Artificial dataset with conditionally independent views

Here, we create an artificial dataset where the conditional independence assumption between views, given the true labels, is enforced. Our artificial dataset is derived from the forest covertypes dataset from the scikit-learn package. This dataset is comprised of 7 different classes, with with 54 different numerical features per sample. To create our artificial data, we will select 500 samples from each of the first 6 classes in the dataset, and from these, construct 3 artificial classes with 2 views each.

[2]:
def get_ci_data(num_samples=500):

    #Load in the vectorized news group data from scikit-learn package
    cov = fetch_covtype()
    all_data = np.array(cov.data)
    all_targets = np.array(cov.target)

    #Set class pairings as described in the multiview clustering paper
    view1_classes = [1, 2, 3]
    view2_classes = [4, 5, 6]

    #Create lists to hold data and labels for each of the classes across 2 different views
    labels =  [num for num in range(len(view1_classes)) for _ in range(num_samples)]
    labels = np.array(labels)
    view1_data = list()
    view2_data = list()

    #Randomly sample items from each of the selected classes in view1
    for class_num in view1_classes:
        class_data = all_data[(all_targets == class_num)]
        indices = np.random.choice(class_data.shape[0], num_samples)
        view1_data.append(class_data[indices])
    view1_data = np.concatenate(view1_data)
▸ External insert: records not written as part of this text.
/-- Half a turn on, the amplitude is mirrored about the middle of the range (R89). -/
theorem formulaAmp_add_half_turn (c : Config) (a : Int) : formulaAmp c a + formulaAmp c (a + 180) = 0x1000 := by
  obtain ⟨i, ⟨ha, hi⟩ | ⟨ha, hi⟩ | ⟨ha, hi⟩ | ⟨ha, hi⟩⟩ := exists_index_of_emod a
  · rw [formulaAmp_of_emod_eq c ha hi, formulaAmp_of_emod_eq_add (i := i) c (by omega) hi]
    exact Nat.add_sub_of_le (wordAt_le c i)
  · rw [formulaAmp_of_emod_eq_sub c ha hi, formulaAmp_of_neg_emod_eq (i := i) c (by omega) hi]
    exact Nat.sub_add_cancel (wordAt_le c i)
  · rw [formulaAmp_of_emod_eq_add c ha hi, formulaAmp_of_emod_eq (i := i) c (by omega) hi]
    exact Nat.sub_add_cancel (wordAt_le c i)
  · rw [formulaAmp_of_neg_emod_eq c ha hi, formulaAmp_of_emod_eq_sub (i := i) c (by omega) hi]
    exact Nat.add_sub_of_le (wordAt_le c i)

/-- A degree and its reflection read the same word, but for 90 and 270, where Q1 and Q3 both read word 90 (R89). -/
theorem formulaAmp_reflection (c : Config) (a : Int) (h : a % 180 ≠ 90) : formulaAmp c (360 - a) = formulaAmp c a := by
  obtain ⟨i, ⟨ha, hi⟩ | ⟨ha, hi⟩ | ⟨ha, hi⟩ | ⟨ha, hi⟩⟩ := exists_index_of_emod a
  · rw [formulaAmp_of_emod_eq c ha hi, formulaAmp_of_neg_emod_eq (i := i) c (by omega) (by omega)]
  · rw [formulaAmp_of_emod_eq_sub c ha hi, formulaAmp_of_emod_eq_add (i := i) c (by omega) (by omega)]
  · rw [formulaAmp_of_emod_eq_add c ha hi, formulaAmp_of_emod_eq_sub (i := i) c (by omega) (by omega)]
  · rw [formulaAmp_of_neg_emod_eq c ha hi, formulaAmp_of_emod_eq (i := i) c (by omega) (by omega)]

theorem toNat_of_lookup_eq_ok {c : Config} {a : Int} {v : Amp} (h : lookup c a = .ok v) :
    v.toNat = formulaAmp c a := by
  rw [(lookup_eq_ok_iff c a v).mp h, toNat_ofNat_formulaAmp]

theorem lookup_emod (c : Config) (a : Int) : lookup c (a % 360) = lookup c a := by
  simp [lookup, norm]

/-- Word 0 is the one default word that is 0, and word 90 the one that is 0x1000 (R72). -/
theorem wordAt_device_extremes (i : Nat) (h : i ≤ 90) :
    (wordAt Config.device i = 0 ↔ i = 0) ∧ (wordAt Config.device i = 0x1000 ↔ i = 90) := by
  have hwords : ∀ j : Fin 91, ((defaultTable j).val = 0 ↔ j.val = 0) ∧ ((defaultTable j).val = 0x1000 ↔ j.val = 90) := by
    decide
  have hword : wordAt Config.device i = (defaultTable ⟨i, by omega⟩).val := dif_pos (by omega)
  simpa [hword] using hwords ⟨i, by omega⟩

/-- Where the wave of the default table is at its two ends (R88). -/
theorem formulaAmp_device_extremes (a : Int) :
    (formulaAmp Config.device a = 0x1000 ↔ a % 360 = 180 ∨ a % 360 = 270) ∧
    (formulaAmp Config.device a = 0 ↔ a % 360 = 0 ∨ a % 360 = 90) := by
  obtain ⟨i, hindex⟩ := exists_index_of_emod a
  obtain ⟨hzero, hfull⟩ := wordAt_device_extremes i (by omega)
  have hle := wordAt_le Config.device i
  obtain ⟨ha, hi⟩ | ⟨ha, hi⟩ | ⟨ha, hi⟩ | ⟨ha, hi⟩ := hindex
  · rw [formulaAmp_of_emod_eq _ ha hi]
    omega
  · rw [formulaAmp_of_emod_eq_sub _ ha hi]
    omega
  · rw [formulaAmp_of_emod_eq_add _ ha hi]
    omega
  · rw [formulaAmp_of_neg_emod_eq _ ha hi]
    omega

/-- Settles O29, from the index each quadrant forms and the default words at the two ends. -/
theorem lookupRangeAndReachability : Obligations.LookupRangeAndReachability := by
  unfold Obligations.LookupRangeAndReachability
  refine ⟨fun a => romIndex_le (norm_lt a), exists_romIndex_norm_eq,
    fun d => ⟨romIndex_le_of_inQ0_or_inQ2, romIndex_mem_of_inQ1_or_inQ3⟩, fun c a v h => ?range, fun a v h => ?extremes⟩
  case range =>
    rw [toNat_of_lookup_eq_ok h]
    exact formulaAmp_le c a
  case extremes =>
    rw [toNat_of_lookup_eq_ok h]
    exact formulaAmp_device_extremes a

/-- Settles O30: the mirror identities are the half turn and the reflection together. -/
theorem lookupSymmetries : Obligations.LookupSymmetries := by
  unfold Obligations.LookupSymmetries
  refine ⟨fun c a => (lookup_emod c a).symm, fun c a v hv => ?formulas, fun c d v w hlo hhi hv hw => ?mirror,
    fun c d v w hlo hhi hv hw => ?backHalfTurn, fun c d v w hlo hhi hv hw => ?halfTurn, fun c d hlo hhi h90 h270 => ?reflection,
    fun c v w hv hw => ?quarters, fun v w hv hw => ?default⟩
  case formulas =>
    rw [toNat_of_lookup_eq_ok hv]
    exact ⟨fun h => formulaAmp_of_emod_eq c (by omega) h,
      fun h h' => formulaAmp_of_emod_eq_sub c (by omega) (by omega),
      fun h h' => formulaAmp_of_emod_eq_add c (by omega) (by omega),
      fun h h' => formulaAmp_of_neg_emod_eq c (by omega) (by omega)⟩
  case mirror =>
    have hhalf := formulaAmp_add_half_turn c d
    have hreflect := formulaAmp_reflection c (d + 180) (by omega)
    rw [show 360 - (d + 180) = 180 - d by ring] at hreflect
    rw [toNat_of_lookup_eq_ok hv, toNat_of_lookup_eq_ok hw]
    omega
  case backHalfTurn =>
    have hhalf := formulaAmp_add_half_turn c (d - 180)
    rw [sub_add_cancel] at hhalf
    rw [toNat_of_lookup_eq_ok hv, toNat_of_lookup_eq_ok hw]
    omega
  case halfTurn =>
    rw [toNat_of_lookup_eq_ok hv, toNat_of_lookup_eq_ok hw]
    exact formulaAmp_add_half_turn c d
  case reflection =>
    rw [lookup_eq_formulaAmp, lookup_eq_formulaAmp, formulaAmp_reflection c d (by omega)]
  case quarters =>
    rw [toNat_of_lookup_eq_ok hv, toNat_of_lookup_eq_ok hw]
    exact ⟨formulaAmp_of_emod_eq_sub c (by decide) le_rfl, formulaAmp_of_neg_emod_eq c (by decide) le_rfl⟩
  case default =>
    rw [toNat_of_lookup_eq_ok hv, toNat_of_lookup_eq_ok hw]
    exact ⟨(formulaAmp_device_extremes 90).2.mpr (.inr rfl), (formulaAmp_device_extremes 270).1.mpr (.inr rfl)⟩

end Sys2Proof.Machine
end

section
/-! The operations beside the elements they write: LKP's amplitude, the model's own fields, and the ports
(spec/43_output_driver.md rules R114, R125; log entries 1, 2, 6, 12). -/

namespace Sys2Proof.Machine

/-- LKP writes the amplitude of the whole degrees of `angle` and moves `phase` on (R114). -/
theorem exists_execWith_lkp (c : Config) (s : State) :
    ∃ t v, execWith c .lkp s = .next t ∧ t.elements = { s.elements with phase := 4#3, amp := some v } ∧
      v.toNat = formulaAmp c (s.angle.toNat / 1000 : Nat) ∧ v.toNat ≤ 0x1000 := by
  have hamp := toNat_ofNat_formulaAmp c (s.angle.toNat / 1000 : Nat)
  exact ⟨_, _, execLkpWith_eq c s, rfl, hamp, hamp.trans_le (formulaAmp_le c _)⟩

/-- Settles O16, at the defaults and under every configuration. -/
theorem lkpWritesLookupOfDegrees : Obligations.LkpWritesLookupOfDegrees := by
  unfold Obligations.LkpWritesLookupOfDegrees
  simp only [exec_eq_execWith_device]
  exact ⟨exists_execWith_lkp Config.device, exists_execWith_lkp⟩

/-- Settles O20: the named updates leave the model's own fields alone, and a datapath operation updates only `readout`. -/
theorem operationsLeaveModelFieldsAlone : Obligations.OperationsLeaveModelFieldsAlone := by
  unfold Obligations.OperationsLeaveModelFieldsAlone
  intro c i s t h
  cases i with
  | run =>
    obtain ⟨-, -, rfl⟩ | ⟨-, -, rfl⟩ | ⟨-, rfl⟩ | ⟨-, rfl⟩ | ⟨-, v, -, rfl⟩ | ⟨-, rfl⟩ | ⟨-, rfl⟩ | ⟨-, rfl⟩ :=
      execRunWith_next c s t h
    all_goals simp
  | enter =>
    obtain ⟨-, rfl⟩ | ⟨-, rfl⟩ := execEnterWith_next c s t h
    · simp
    · simp
  | lkp =>
    obtain ⟨v, -, rfl⟩ := execLkpWith_next c s t h
    simp
  | reset | tick | ack | adv | wr | ret =>
    obtain rfl := Host.Outcome.next.inj h
    simp
  | q0 | q1 | q2 | q3 | sample | norm | lookup | advance | curdeg =>
    obtain ⟨v, rfl⟩ := execWith_datapath_next (by simp [Instr.format]) h
    simp [Instr.format]

section
variable (c : Config) (s : State)

@[simp] theorem portsDuringRun_angleOut : (portsDuringRun c s).angleOut = s.angle := rfl

theorem portsDuringRun_dacData (h : s.phase = 4#3) : (portsDuringRun c s).dacData = s.amp := by
  simp [portsDuringRun, h]

/-- The resolver is combinational on `angle` (R125). -/
theorem portsDuringRun_ampOut :
    (portsDuringRun c s).ampOut = some (BitVec.ofNat 13 (formulaAmp c (s.angle.toNat / 1000 : Nat))) := by
  rw [portsDuringRun, portInteger_degOperand, curdeg_toNat, lookup_eq_formulaAmp]
  rfl

theorem portsDuringRun_romAddr_le : (portsDuringRun c s).romAddr.toNat ≤ 90 := romIndex_le (norm_lt _)

/-- The ROM holds a word at the address the resolver drives (R88). -/
theorem portsDuringRun_romData_ne_none : (portsDuringRun c s).romData ≠ none := by
  have haddr := portsDuringRun_romAddr_le c s
  have hread : (portsDuringRun c s).romData = (sample c (portsDuringRun c s).romAddr).toOption := rfl
  rw [hread, sample_of_lt c _ (by omega)]
  simp [Except.toOption]

end

/-- No legal code is a reserved one (R56). -/
theorem ne_of_five_lt {p q : Phase} (hp : 5 < p.toNat) (hq : q.toNat ≤ 5) : p ≠ q := by
  rintro rfl
  omega

/-- What each register behind a port holds after a RUN (R112 to R115). -/
theorem execRunWith_registers {c : Config} {s t : State} (h : execRunWith c s = .next t) :
    t.tickFlag = (if s.phase = 1#3 then false else s.tickFlag) ∧
    t.angle = (if s.phase = 2#3 then advance c s.angle else s.angle) ∧
    t.amp = (if s.phase = 3#3 then some (BitVec.ofNat 13 (formulaAmp c (s.angle.toNat / 1000 : Nat))) else s.amp) ∧
    t.dhr = (if s.phase = 4#3 then s.amp else s.dhr) := by
  obtain ⟨hp, -, rfl⟩ | ⟨hp, -, rfl⟩ | ⟨hp, rfl⟩ | ⟨hp, rfl⟩ | ⟨hp, v, hv, rfl⟩ | ⟨hp, rfl⟩ | ⟨hp, rfl⟩ | ⟨hp, rfl⟩ :=
    execRunWith_next c s t h
  case inr.inr.inr.inr.inl =>
    obtain rfl := (lookup_eq_ok_iff c _ v).mp hv
    simp [hp]
  case inr.inr.inr.inr.inr.inr.inr => simp [ne_of_five_lt hp]
  all_goals simp [hp]

/-- Settles O50: each strobe stands for one phase, and at that phase alone its register takes the port's value. -/
theorem portsCarryTheMicroOperations : Obligations.PortsCarryTheMicroOperations := by
  unfold Obligations.PortsCarryTheMicroOperations
  intro c s t h
  obtain ⟨hflag, hangle, hamp, hdhr⟩ := execRunWith_registers h
  simp only [← Bool.not_eq_true, tickAck_iff, adv_iff, dacWr_iff]
  refine ⟨fun hp => ?write, fun hp => hdhr.trans (if_neg hp), fun hp => ?ack, fun hp => hflag.trans (if_neg hp),
    fun hp => hangle.trans (if_pos hp), fun hp => hangle.trans (if_neg hp), fun hp => ?lookup, trivial, trivial, trivial,
    portsDuringRun_romAddr_le c s, portsDuringRun_romData_ne_none c s⟩
  case write =>
    rw [portsDuringRun_dacData c s hp]
    exact ⟨rfl, hdhr.trans (if_pos hp)⟩
  case ack => simp [hflag, hp]
  case lookup =>
    rw [portsDuringRun_ampOut]
    exact hamp.trans (if_pos hp)

end Sys2Proof.Machine
end

section
/-! The accumulator (spec/42_phase_accumulator.md rules R100 to R106): ADVANCE is addition modulo a revolution, so the
angle after any number of advances has a closed form, and the wraps count the whole revolutions gone through. -/

namespace Sys2Proof.Machine

/-- On operands in range the one conditional subtraction of R100 is the whole reduction. -/
theorem advanceNat_eq_mod {a n : Nat} (ha : a < 360000) (hn : n < 360000) : advanceNat a n = (a + n) % 360000 := by
  unfold advanceNat
  split <;> omega

section
variable (c : Config)

theorem advance_toNat_of_lt {a : Angle} (ha : a.toNat < 360000) :
    (advance c a).toNat = (a.toNat + c.step.val) % 360000 :=
  (advance_toNat c a).trans (advanceNat_eq_mod ha c.step.isLt)

theorem curdeg_le_curdeg_advance {a : Angle} (h : a.toNat + c.step.val < 360000) :
    (curdeg a).toNat ≤ (curdeg (advance c a)).toNat := by
  rw [curdeg_toNat, curdeg_toNat, advance_toNat_of_lt c (by omega), Nat.mod_eq_of_lt h]
  exact Nat.div_le_div_right (Nat.le_add_right _ _)

/-- The closed form of R103, from any angle in range. -/
theorem advance_iterate_toNat {a : Angle} (ha : a.toNat < 360000) (k : Nat) :
    ((advance c)^[k] a).toNat = (a.toNat + k * c.step.val) % 360000 := by
  induction k with
  | zero => simpa using (Nat.mod_eq_of_lt ha).symm
  | succ k ih =>
    have hlt : ((advance c)^[k] a).toNat < 360000 := ih ▸ Nat.mod_lt _ (by decide)
    rw [Function.iterate_succ_apply', advance_toNat_of_lt c hlt, ih, Nat.mod_add_mod, Nat.add_one_mul, Nat.add_assoc]

theorem advance_iterate_zero_toNat (k : Nat) : ((advance c)^[k] 0#19).toNat = k * c.step.val % 360000 := by
  simpa using advance_iterate_toNat c (a := 0#19) (by decide) k

/-- An angle in range comes back exactly when the advances add up to whole revolutions. -/
theorem advance_iterate_eq_self_iff {a : Angle} (ha : a.toNat < 360000) (n : Nat) :
    (advance c)^[n] a = a ↔ 360000 ∣ n * c.step.val := by
  rw [← BitVec.toNat_inj, advance_iterate_toNat c ha]
  omega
    #Randomly sample items from each of the selected classes in view2
    for class_num in view2_classes:
        class_data = all_data[(all_targets == class_num)]
        indices = np.random.choice(class_data.shape[0], num_samples)
        view2_data.append(class_data[indices])
    view2_data = np.concatenate(view2_data)

    #Shuffle and normalize vectors
    shuffled_inds = np.random.permutation(num_samples * len(view1_classes))
    view1_data = np.vstack(view1_data)
    view2_data = np.vstack(view2_data)
    view1_data = view1_data[shuffled_inds]
    view2_data = view2_data[shuffled_inds]
    magnitudes1 = np.linalg.norm(view1_data, axis=0)
    magnitudes2 = np.linalg.norm(view2_data, axis=0)
    magnitudes1[magnitudes1 == 0] = 1
    magnitudes2[magnitudes2 == 0] = 1
    magnitudes1 = magnitudes1.reshape((1, -1))
    magnitudes2 = magnitudes2.reshape((1, -1))
    view1_data /= magnitudes1
    view2_data /= magnitudes2
    labels = labels[shuffled_inds]
    return [view1_data, view2_data], labels

[3]:
def perform_clustering(seed, m_data, labels, n_clusters):
    #################Single-view kmeans clustering#####################
    # Cluster each view separately
    s_kmeans = KMeans(n_clusters=n_clusters, random_state=seed, n_init=100)
    s_clusters_v1 = s_kmeans.fit_predict(m_data[0])
    s_clusters_v2 = s_kmeans.fit_predict(m_data[1])

    # Concatenate the multiple views into a single view
    s_data = np.hstack(m_data)
    s_clusters = s_kmeans.fit_predict(s_data)

    # Compute nmi between true class labels and single-view cluster labels
    s_nmi_v1 = nmi_score(labels, s_clusters_v1)
    s_nmi_v2 = nmi_score(labels, s_clusters_v2)
    s_nmi = nmi_score(labels, s_clusters)
    print('Single-view View 1 NMI Score: {0:.3f}\n'.format(s_nmi_v1))
    print('Single-view View 2 NMI Score: {0:.3f}\n'.format(s_nmi_v2))
    print('Single-view Concatenated NMI Score: {0:.3f}\n'.format(s_nmi))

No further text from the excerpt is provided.